Nel biathlon, il tiro avviene tramite una carabina. Un’arma, dunque, a ricarica manuale. Non si direbbe, a giudicare da quanto fatto dal norvegese Martin Uldal nel weekend. Il ventiduenne scandinavo ha difatti strabiliato il circuito di Coppa del Mondo più per la rapidità con cui ha chiuso una sessione di tiro che per i suoi tonitruanti risultati all’esordio assoluto (settimo nella sprint e quinto nell’inseguimento di Hochfilzen).
Uldal ha difatti completato un poligono con il sensazionale tempo di 12”9. Ha impiegato 5”5 per rilasciare il primo colpo, dopodiché sono trascorsi sempre tra il 1”1 e il 1”7 fra la ricarica e la pressione sul grilletto! Sia chiaro, non ha sparato a casaccio, bensì con cognizione di causa. Il ragazzo ha colpito quattro bersagli su cinque, impressionando (e spaventando) la concorrenza con la sua performance.
Oltre a un innato talento naturale, c’è dello studio dietro a quanto realizzato. La posizione con cui viene imbracciata la carabina approcciandosi alla piazzola di tiro è particolare e innovativa. Non a caso, il video della sua impresa ha letteralmente fatto il giro del web.
Quanto accaduto apre un’interessante tema di riflessione. È questo il futuro del biathlon? Provocatoriamente parlando, si potrebbe dire che si abbandona la carabina per imbracciare il mitra. Si parla concettualmente, sia chiaro. Però 12”9 significa portarsi verso tempistiche da armi automatiche, non manuali!

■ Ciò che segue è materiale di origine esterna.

theorem keeps_outstanding (h : Keeps σ s) (c : Fin 9) : SndKeeps σ (outstanding c s) := by
  unfold outstanding
  try extract_lets
  repeat' first
    | with_reducible exact h
    | with_reducible assumption
    | with_reducible apply keeps_modMerid
    | with_reducible apply SndKeeps.pair
    | (with_reducible apply SndKeeps.snd; with_reducible first | apply SndKeeps.draw | apply keeps_modMerid)
    | (with_reducible apply Keeps.any; with_reducible first | exact h | assumption | apply keeps_modMerid)
    | split
    | extract_lets
    | ((with_reducible conv => arg 2; whnf); first | split | extract_lets)
    | with_reducible intro _

theorem keeps_meridRead (h : Keeps σ s) (c : Fin 9) (off : Nat) : SndKeeps σ (meridRead c off s) := by
  unfold meridRead
  try extract_lets
  repeat' first
    | with_reducible exact h
    | with_reducible assumption
    | with_reducible apply keeps_outstanding
    | with_reducible apply keeps_storedRead
    | with_reducible apply SndKeeps.pair
    | (with_reducible apply SndKeeps.snd; with_reducible first | apply SndKeeps.draw | apply keeps_outstanding | apply keeps_storedRead)
    | split
    | extract_lets
    | (clear_value *; split)
    | ((with_reducible conv => arg 2; whnf); first | split | extract_lets)
    | with_reducible exact OptKeeps.none
    | with_reducible apply OptKeeps.some
    | (with_reducible refine OptKeeps.elim ?_ (by assumption))
    | (with_reducible refine SndKeeps.elim2 ?_ (by assumption))
    | (with_reducible refine SndKeeps.elim ?_ (by assumption))
    | (dsimp only; fail_if_success extract_lets)
    | with_reducible intro _

theorem keeps_platRead (h : Keeps σ s) (c : Fin 9) (off : Nat) : SndKeeps σ (platRead c off s) := by
  unfold platRead
  try extract_lets
  repeat' first
    | with_reducible exact h
    | with_reducible assumption
    | with_reducible apply keeps_storedRead
    | with_reducible apply SndKeeps.pair
    | (with_reducible apply SndKeeps.snd; with_reducible first | apply SndKeeps.draw | apply keeps_storedRead)
    | split
    | extract_lets
    | (clear_value *; split)
    | ((with_reducible conv => arg 2; whnf); first | split | extract_lets)
    | with_reducible exact OptKeeps.none
    | with_reducible apply OptKeeps.some
    | (with_reducible refine OptKeeps.elim ?_ (by assumption))
    | (with_reducible refine SndKeeps.elim2 ?_ (by assumption))
    | (with_reducible refine SndKeeps.elim ?_ (by assumption))
    | (dsimp only; fail_if_success extract_lets)
    | with_reducible intro _

theorem keeps_travRead (h : Keeps σ s) (c : Fin 9) (i : Fin 6) (off : Nat) : SndKeeps σ (travRead c i off s) := by
  unfold travRead
  try extract_lets
  repeat' first
    | with_reducible exact h
    | with_reducible assumption
    | with_reducible apply keeps_storedRead
    | with_reducible apply SndKeeps.pair
    | (with_reducible apply SndKeeps.snd; with_reducible first | apply SndKeeps.draw | apply keeps_storedRead)
    | split
    | extract_lets
    | (clear_value *; split)
    | ((with_reducible conv => arg 2; whnf); first | split | extract_lets)
    | with_reducible exact OptKeeps.none
    | with_reducible apply OptKeeps.some
    | (with_reducible refine OptKeeps.elim ?_ (by assumption))
    | (with_reducible refine SndKeeps.elim2 ?_ (by assumption))
    | (with_reducible refine SndKeeps.elim ?_ (by assumption))
    | (dsimp only; fail_if_success extract_lets)
    | with_reducible intro _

Con l’avvento del XXI secolo, la rapidità di sparo associata alla precisione è diventata sempre più importante (fu uno dei segreti del successo di Martina Glagow, ormai due decenni orsono, ma rappresenta anche le fondamenta su cui Dorothea Wierer ha edificato gran parte delle sue fortune).
È eclatante quanto ci si stia avvicinando sempre di più al limite delle possibilità umane, perché sinora vedere un poligono completato nell’ordine dei 18” rappresentava l’eccellenza assoluta. Ora, invece, ci si sposa viepiù verso l’estremizzazione della rapidità di sparo, con tutti gli annessi e connessi de caso. Uldal resterà un fenomeno isolato, oppure diventerà il prototipo del biathleta del futuro? La risposta arriverà da qui al 2030.